What is the difference between a professor teaching and conducting research? When does a professor need an Institutional Review Board to provide oversight on their project? The NSF has had this come up often enough, presumably, that they wrote a vignette on their website.
So, let’s take a quiz!
The NSF presented the following scenario: “Professor Speakwell teaches undergraduate courses in linguistics in which he demonstrates variability in both the syntax and vocabulary of spoken expression across individuals and cultures. Professor Speakwell involves his students in active learning in the classroom. He brings recordings of spoken English to class and calls on students to say whether they find the example grammatical and to explain or guess what the utterance means.”
Pretty straightforward, right? A professor is a teacher. But most professors move from role-to-role like a chameleon: researcher, artist, CEO, etc. depending on their discipline.
But, here’s the question:
“Professor Researchit, a colleague of Speakwell’s, uses these same techniques with undergraduate student volunteers to do research on variables that predict understanding of utterances. Dr. Researchit develops a protocol, and obtains IRB approval and students’ signed informed consent. Professor Researchit tells Speakwell that he had better get IRB approval and student informed consent since he is doing the same thing.”

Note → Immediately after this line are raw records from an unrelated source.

/-- Every operation keeps the lifecycle; COMPT sets TF_VALID in Sampling only, COMPH clears it when it leaves Sampling. -/
theorem exec_keeps_lifecycle (hl : Lifecycle s) (h : exec i s = .next t) : Lifecycle t := by
  cases i with
  | init osr => exact execInit_keeps_lifecycle hl h
  | sample => exact execSample_keeps_lifecycle hl h
  | compt =>
    obtain ⟨_, rfl⟩ | ⟨hp, rfl⟩ := execCompt_cases h
    · exact hl
    · obtain ⟨_, hheld, hraw, _⟩ := hl
      simpa [Lifecycle, hp] using ⟨hheld (by simp [hp]), hraw hp⟩
  | compp =>
    obtain ⟨_, rfl⟩ | ⟨⟨hp, _⟩, rfl⟩ := execCompp_cases h
    · exact hl
    · simpa [Lifecycle, hp] using hl
  | comph =>
    obtain ⟨_, rfl⟩ | ⟨⟨hp, _⟩, rfl⟩ := execComph_cases h
    · exact hl
    · obtain ⟨_, hheld, _, _⟩ := hl
      simpa [Lifecycle] using hheld (by simp [hp])

/-- Settles O46: `exec_keeps_lifecycle`; a reset establishes it, and it does not speak of STATUS or the inputs. -/
theorem everyStepKeepsLifecycle : Obligations.EveryStepKeepsLifecycle :=
  fun _ _ => step_keeps_of_exec_keeps lifecycle_resetBlock (fun _ => id) (fun _ _ => id)
    fun _ _ _ => exec_keeps_lifecycle

/-! ### The freshness of T_FINE -/

theorem freshTFine_resetBlock (s : State) : FreshTFine (resetBlock s) := nofun

/-- Only COMPT sets TF_VALID, and it computes T_FINE then. INIT, which alone replaces the trims, is admitted only where
TF_VALID is 0; SAMPLE, which alone replaces the raw sample, clears it. -/
theorem exec_keeps_freshTFine (hl : Lifecycle s) (hfresh : FreshTFine s) (h : exec i s = .next t) : FreshTFine t := by
  cases i with
  | init osr =>
    obtain ⟨_, rfl⟩ | ⟨_, _, rfl⟩ |
      ⟨hp, _, ⟨_, rfl⟩ | ⟨_, _, rfl⟩ | ⟨_, _, _, rfl⟩ | ⟨_, _, _, rfl⟩⟩ := execInit_cases h
    case inr.inr.inr.inr.inr =>
      have hv := hl.tfValid_of_uninitialized hp
      simp [FreshTFine, hv]
    all_goals exact hfresh
  | sample =>
    obtain ⟨_, rfl⟩ | ⟨hp, _⟩ := execSample_cases h
    · exact hfresh
    · obtain ⟨_, hv⟩ := execSample_admitted hp h
      simp [FreshTFine, hv]
  | compt =>
    obtain ⟨_, rfl⟩ | ⟨_, rfl⟩ := execCompt_cases h
    · exact hfresh
    · exact fun _ => rfl
  | compp => obtain ⟨_, rfl⟩ | ⟨_, rfl⟩ := execCompp_cases h <;> exact hfresh
  | comph =>
    obtain ⟨_, rfl⟩ | ⟨_, rfl⟩ := execComph_cases h
    · exact hfresh
    · exact nofun

/-- The lifecycle and the freshness of T_FINE together: the second is kept only with the first. -/
theorem step_keeps_lifecycle_and_freshTFine (hs : Lifecycle s ∧ FreshTFine s) (h : step s = .next t) :
    Lifecycle t ∧ FreshTFine t := by
  refine step_keeps_of_exec_keeps (P := fun s => Lifecycle s ∧ FreshTFine s) ?reset (fun _ => id) (fun _ _ => id)
    ?exec hs h
  case reset => exact fun s => ⟨lifecycle_resetBlock s, freshTFine_resetBlock s⟩
  case exec => exact fun _ _ _ ⟨hl, hfresh⟩ he => ⟨exec_keeps_lifecycle hl he, exec_keeps_freshTFine hl hfresh he⟩

/-- Settles O47: kept together with the lifecycle. -/
theorem everyStepKeepsTFineFresh : Obligations.EveryStepKeepsTFineFresh := by
  intro s t hl hfresh h
  obtain ⟨_, hfresh'⟩ := step_keeps_lifecycle_and_freshTFine ⟨hl, hfresh⟩ h
  exact hfresh'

Is Professor Researchit Correct?
Danielle Griffin, Ed.D., associate director of the Research Integrity and Oversight Office in the Division of Research at University of Houston was asked to weigh in on this vignette. She answered by saying, “No, Speakwell is not doing the same thing. Speakwell is teaching, not doing research.”
“The keywords in the first paragraph are ‘involves his students in active learning in the classroom.’ Active learning and research are two different things. They are doing hands-on learning about how to conduct research,” she went on to say. “Professor Researchit is actually doing research because the students are participants and the subjects of the data collection.”
When does a professor need an IRB? The government’s Health and Human Services website boasts an Office for Human Research Protections. You can find a “decision tree” there. It helps professors to determine whether an IRB is required for their research. Every institution has something similar; for instance the University of Rhode Island offers a similar tool to figure out the IRB process in a flow chart. The overarching rule is that if you are using human subjects in a clinical trial — you do need IRB oversight.
According to the University of Iowa, “publicly available data do not require IRB review. Examples: census data, labor statistics.” But they also provide a dense, comprehensive list of what else can be conducted without an IRB in place.
The Big Idea
When in doubt of whether you need an IRB or not, reach out to your institution’s IRB facilitators or the office that handles oversight, ethics and integrity. The Research Integrity and Oversight (RIO) Office at the University of Houston, for instance, “supports and educates the research community in all areas of compliance with federal regulations concerning human subjects, animal subjects, conflicts of interest, grant congruency and responsible conduct of research.” It’s better to be safe than sorry, but if the lesson you’re teaching benefits the student, it is probably not a research project.